SS2.1: At Home Post-stroke Rehabilitation: Closing the Loop with the Hospital

Moderator: Alberto Borghese
Time, place: Wednesday 16.00-17.30 in Europahallen

Description: As shown by the EU funded projects REWIRE and INTERACTION, moving rehabilitation at home is becoming closer and closer thanks to very recent developments in ICT technology. This requires providing two main functionalities: driving the patient through the prescribed exercises and assessing the results. These functionalities should not be stand alone but they should be connected in a loop through a reference hospital. In particular, low-cost game controllers have become a major source of inspiration for researchers working in neurorehabilitation: a great variety of exer-games have been developed to guide patients with different disabilities through the prescribed exercises hiding the tedious repetitiveness under the excitement of games. However, it has been soon recognized that this is not enough and some form of virtual therapist should be provided with the exer-games to provide functionalities like: adaptation, monitoring of correct execution, feed-back without which rehabilitation can become hazardous or even lead to maladaptation. Miniaturization of tracking devices has also open the door for an effective assessment of patients behavior in everyday life. This would allow evaluating not only patients improvement, but also his ability to transfer the regained functionalities in everyday life. In this special session we will provide a clear clinical picture of the needs and specifications of rehabilitation at home. We will fully review how to insert into game engine all the functionalities required to provide rehabilitation at home and several games realized with this technology will be shown. The latest results on body-worn sensors networks tailored to monitor and assess patients' progression will be presented.

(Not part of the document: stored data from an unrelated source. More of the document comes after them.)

-- ==== Sys2Proof/Certificates/Slice0/Obligations.lean ====
section
/-! DEFINITION. The statements for the provers, each from the numbered rules of `spec/` its
docstring names. `answered`, `withRecords` and `withFcb` (Safety) are a state with one part changed
and everything else as it was, so an equation with them is its own frame. -/

open Sys2Proof Sys2Proof.Machine

/-! ### Encodings -/

/-- Decode and encode agree on every well-formed operation: no bit of a layout of
`30_encoding.md` (R91, R98, R100, R101, R103) is dropped. -/
def Obligations.DecodeEncodeRoundTrip : Prop :=
  ∀ i : Instr, i.wf = true → decode (encode i) = .ok i

/-- Every 16-bit CTL word decodes, to the row of R98 whose match and mask it meets, or to
CTL_RESERVED if it meets none (R98, R220). -/
def Obligations.EveryCtlWordDecodesByMatchAndMask : Prop :=
  ∀ (cmd : Half) (v : Word),
    decode (.ctl cmd v) = .ok
      (if cmd = 0x0000#16 then .nop
       else if cmd &&& 0xFF00#16 = 0x1000#16 then .csrRead (cmd.extractLsb' 0 8)
       else if cmd &&& 0xFF00#16 = 0x2000#16 then .csrWrite (cmd.extractLsb' 0 8) v
       else if cmd = 0x3000#16 then .linkUp
       else if cmd = 0x4000#16 then .linkDown
       else .ctlReserved (cmd.extractLsb' 12 4) (cmd.extractLsb' 8 4) (cmd.extractLsb' 0 8))

/-- A few words of the opcode table, written from the spec's encodings, decode to their rows. The
byte numbering of the multi-byte rows is the model's reading (notes/assumptions/10.md). -/
def Obligations.TableWordsDecode : Prop :=
  decodeTableWord 16 0x0000 = some .nop
  ∧ decodeTableWord 16 0x1001 = some (.csrRead 0x01#8)
  ∧ decodeTableWord 16 0x2005 = some (.csrWrite 0x05#8 0#32)
  ∧ decodeTableWord 16 0x3000 = some .linkUp
  ∧ decodeTableWord 16 0x4000 = some .linkDown
  ∧ decodeTableWord 16 0x5000 = some (.ctlReserved 5#4 0#4 0#8)
  ∧ decodeTableWord 48 0x000002013112
      = some (.cplTimeout 2#4 0x31#8 0x0102#16 [])
  ∧ decodeTableWord 64 0x0000FFFF0021200E
      = some (.send [0x0E#8, 0x20#8, 0x21#8, 0x00#8, 0xFF#8, 0xFF#8, 0x00#8, 0x00#8])
  ∧ decodeTableWord 40 0x3412200000 = some (.frame .fromPanel 0x20#8 0x1234#16 [] [0x00#8])
  ∧ decodeTableWord 9 0x115 = some (.rxByte 0x15#8)
  ∧ decodeTableWord 8 1 = some .txPop
  ∧ decode (.tick 1#1) = .ok .tick
  ∧ decode (.rst 1#1) = .ok .reset

/-- The bytes of a record decode to the row of its status code (R101, R102). -/
def Obligations.RecordBytesDecodeToTheirRow : Prop :=
  ∀ r : CplRecord, r.payload.length < 65536 → (r.status = .unsolicited → r.tag = 15#4) →
    decode (.cpl (cplBytes r)) = .ok
      (match r.status with
        | .ok => .cplOk r.tag r.ty r.seq r.payload
        | .timeout => .cplTimeout r.tag r.ty r.seq r.payload
        | .connectionLost => .cplConnectionLost r.tag r.ty r.seq r.payload
        | .notConnected => .cplNotConnected r.tag r.ty r.seq r.payload
        | .notConfigured => .cplNotConfigured r.tag r.ty r.seq r.payload
        | .badRequest => .cplBadRequest r.tag r.ty r.seq r.payload
        | .unsolicited => .cplUnsolicited r.ty r.seq r.payload)

/-- A legal descriptor is read back from its bytes (R100, R110, R181). -/
def Obligations.DescriptorBytesRoundTrip : Prop :=
  ∀ (p : Params) (d : Descriptor), p.maxPayload ≤ 65535 → d.Legal p →
    decodeDesc p (descBytes d) = .good d

/-- DECODE_DESC of any byte sequence: it is good exactly when none of the six conditions of R100
breaks it, with the fields R181 names, and a bad one carries the TAG and TYPE of its first two
bytes, 15 and 0 where there are none (R181). -/
def Obligations.DescriptorVerdictByLayout : Prop :=
  ∀ (p : Params) (bs : List Byte),
    let at' := fun i => bs.getD i 0#8
    let plen := (at' 6).toNat * 256 + (at' 7).toNat
    ((∃ d, decodeDesc p bs = .good d) ↔
      8 ≤ bs.length ∧ (at' 0).extractLsb' 4 4 = 0#4 ∧ (at' 0).extractLsb' 0 4 ≠ 15#4
        ∧ at' 3 = 0#8 ∧ plen ≤ p.maxPayload ∧ bs.length = 8 + plen)
    ∧ (∀ d, decodeDesc p bs = .good d →
        d.tag = (at' 0).extractLsb' 0 4 ∧ d.ty = at' 1 ∧ d.expTy = at' 2
          ∧ d.timeout.toNat = (at' 4).toNat * 256 + (at' 5).toNat ∧ d.payload = bs.drop 8)
    ∧ (∀ tag ty, decodeDesc p bs = .bad tag ty →
        tag = (if 1 ≤ bs.length then (at' 0).extractLsb' 0 4 else 15#4)
          ∧ ty = (if 2 ≤ bs.length then at' 1 else 0#8))

/-! ### Cipher -/

/-- `CTRBLK` byte by byte, and its injectivity: distinct triples give distinct blocks (R131). -/
def Obligations.CounterBlockBytesAndInjective : Prop :=
  (∀ (dir : Dir) (seq q : Half),
    blockBytes (ctrblk dir seq q) =
      [match dir with | .toPanel => 0#8 | .fromPanel => 1#8, 0#8, seq.extractLsb' 8 8,
        seq.extractLsb' 0 8, 0#8, 0#8, q.extractLsb' 8 8, q.extractLsb' 0 8])
  ∧ (∀ (d d' : Dir) (seq seq' q q' : Half),
    ctrblk d seq q = ctrblk d' seq' q' → d = d' ∧ seq = seq' ∧ q = q')

/-- `CRYPT` for every keystream function: the length stays, and byte `i` is exclusive-ored with byte
`i mod 8` of the keystream block of index `i div 8` (R134). -/
def Obligations.CryptIsBytewiseExclusiveOr : Prop :=
  ∀ (ks : KeyStream) (key : Block) (dir : Dir) (seq : Half) (data : List Byte),
    (crypt ks key dir seq data).length = data.length
    ∧ ∀ i b, data[i]? = some b →
        (crypt ks key dir seq data)[i]?
          = some (b ^^^ (blockBytes (ks key (ctrblk dir seq (BitVec.ofNat 16 (i / 8))))).getD (i % 8) 0#8)

/-- Encryption and decryption undo each other, for every keystream function (R136). -/
def Obligations.CipherInvolution : Prop :=
  ∀ (ks : KeyStream) (key cb blk : Block) (dir : Dir) (seq : Half) (data : List Byte),
    decBlock ks key cb (encBlock ks key cb blk) = blk
    ∧ encBlock ks key cb (decBlock ks key cb blk) = blk
    ∧ crypt ks key dir seq (crypt ks key dir seq data) = data

/-! ### Frame codec -/

/-- Both checksums as their pseudocode computes them, on natural numbers: the sum of the bytes modulo
256, one byte (R150); the CRC with polynomial 0x1021 from 0xFFFF, bytes and bits most significant
first, two bytes, the high one first (R151). -/
def Obligations.ChecksumsAreSumAndCrc : Prop :=
  ∀ s : List Byte,
    let shift : Nat → Nat := fun c =>
      if 32768 ≤ c then (c * 2 % 65536) ^^^ 0x1021 else c * 2 % 65536
    let crc : Nat := s.foldl (fun c b => shift^[8] (c ^^^ b.toNat * 256)) 0xFFFF
    csum 0#2 s = [BitVec.ofNat 8 ((s.map BitVec.toNat).sum % 256)]
    ∧ csum 1#2 s = [BitVec.ofNat 8 (crc / 256), BitVec.ofNat 8 (crc % 256)]

/-- The layout of a frame ENCODE builds: LEN, TYPE, SEQ, then the payload on the wire, then the
checksum over header and plaintext; `FRAME_LEN(n)` bytes in all (R91, R97, R153). -/
def Obligations.EncodedFrameLayout : Prop :=
  ∀ (ks : KeyStream) (c : ConnConfig) (m : Message) (dir : Dir), m.payload.length ≤ 65535 →
    let f := encodeFrame ks c m dir
    let n := m.payload.length
    (c.csumAlg = 0#2 → f.length = 6 + n) ∧ (c.csumAlg = 1#2 → f.length = 7 + n)
    ∧ ((f.getD 0 0#8).toNat * 256 + (f.getD 1 0#8).toNat = n)
    ∧ f.getD 2 0#8 = m.ty
    ∧ ((f.getD 3 0#8).toNat * 256 + (f.getD 4 0#8).toNat = m.seq.toNat)
    ∧ (c.keyLen = 8#4 → (f.drop 5).take n = crypt ks c.key dir m.seq m.payload)
    ∧ (c.keyLen = 0#4 → (f.drop 5).take n = m.payload)
    ∧ f.drop (5 + n) = csum c.csumAlg (f.take 5 ++ m.payload)

/-- PARSE of an encoded frame gives the message back, and every proper prefix of it needs more data
(R159). -/
def Obligations.CodecRoundTrip : Prop :=
  ∀ (ks : KeyStream) (p : Params) (c : ConnConfig) (m : Message) (dir : Dir),
    p.maxPayload ≤ 65535 → m.payload.length ≤ p.maxPayload →
    parse ks p c (encodeFrame ks c m dir) dir = .frame m (frameLen c m.payload.length)
    ∧ ∀ k < (encodeFrame ks c m dir).length,
        parse ks p c ((encodeFrame ks c m dir).take k) dir = .needMoreData

/-- A frame with exactly one payload byte changed on the wire is always rejected, with either
checksum algorithm (R160). -/
def Obligations.PayloadCorruptionIsDetected : Prop :=
  ∀ (ks : KeyStream) (p : Params) (c : ConnConfig) (m : Message) (dir : Dir) (i : Nat) (b : Byte),
    p.maxPayload ≤ 65535 → m.payload.length ≤ p.maxPayload →
    (c.csumAlg = 0#2 ∨ c.csumAlg = 1#2) →
    5 ≤ i → i < 5 + m.payload.length → (encodeFrame ks c m dir)[i]? ≠ some b →
    parse ks p c ((encodeFrame ks c m dir).set i b) dir
      = .badChecksum (encodeFrame ks c m dir).length

/-- PARSE does not look at bytes beyond the extent of its verdict (R154). -/
def Obligations.ParseIgnoresLaterBytes : Prop :=
  ∀ (ks : KeyStream) (p : Params) (c : ConnConfig) (buf later : List Byte) (dir : Dir),
    parse ks p c buf dir ≠ .needMoreData → parse ks p c (buf ++ later) dir = parse ks p c buf dir

/-! ### The machine: reset, steps, invariant -/

/-- RESET puts every piece of state at its value (R41, R281), from any state; it emits nothing, discards
a descriptor being assembled, and cuts short a record being streamed out (R281). That the records
behind it in the output buffer are lost with it is the model's reading (notes/assumptions/16.md). -/
def Obligations.ResetPutsEveryValue : Prop :=
  ∀ s : State, exec .reset s = .next { s with
    fcb :=
      { en := false
        conf :=
          { keyLen := 0#4, gen := 0#2, matchMode := 0#2, csumAlg := 0#2
            key := { b0 := 0#8, b1 := 0#8, b2 := 0#8, b3 := 0#8
                     b4 := 0#8, b5 := 0#8, b6 := 0#8, b7 := 0#8 }
            reqTimeout := 0#16, toLimit := 0#8 }
        cfgErr := false, cfgErrCause := 0#4, link := false, forceReconnect := false
        seqWrap := false
        cst := .idle, out := { tag := 0#4, ty := 0#8, expTy := 0#8, seq := 0#16 }
        timer := 0#16, consecTo := 0#8, txSeq := 0#16, reqq := [], txq := [], rxbuf := []
        cnt :=
          { tx := 0#32, rxOk := 0#32, csumErr := 0#32, malformed := 0#32, unsol := 0#32
            timeout := 0#32, rxDiscard := 0#32 } }
    port := { s.port with reqPart := [], cplOut := [], cplSent := 0 } }

/-- The invariants of R40 hold after reset. -/
def Obligations.InvHoldsAtReset : Prop := BlockInv State.reset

SS2.1.1: Clinical rationale and guidelines for rehabilitation at home
Andreas Luft, University of Zurich
SS2.1.2: Game engines and exergames to guide rehabilitation at home
Michele Pirovano, University of Milano
SS2.1.3: Assessing of motor performance in stroke using body worn sensing
Fokke van Meulen, University of Twente

 

SS2.2: The Potential Role of Spinal Manipulation in Neurorehabilitation

Moderator: Heidi Haavik
Time, place: Wednesday 16.00-17.30 in Radiosalen

Description: This session will review recent research relating to the potential role of spinal manipulation in neuro-rehabilitation. A number of collaborative research projects have been conducted that have involved chiropractic and bioengineering research groups working together  to bridge the gaps between the two disciplines and help to explain the neural mechanisms of action associated with spinal manipulation. These projects have generated and tested some interesting hypotheses relating to the potential implications for neuro-rehabilitation associated with spinal manipulation.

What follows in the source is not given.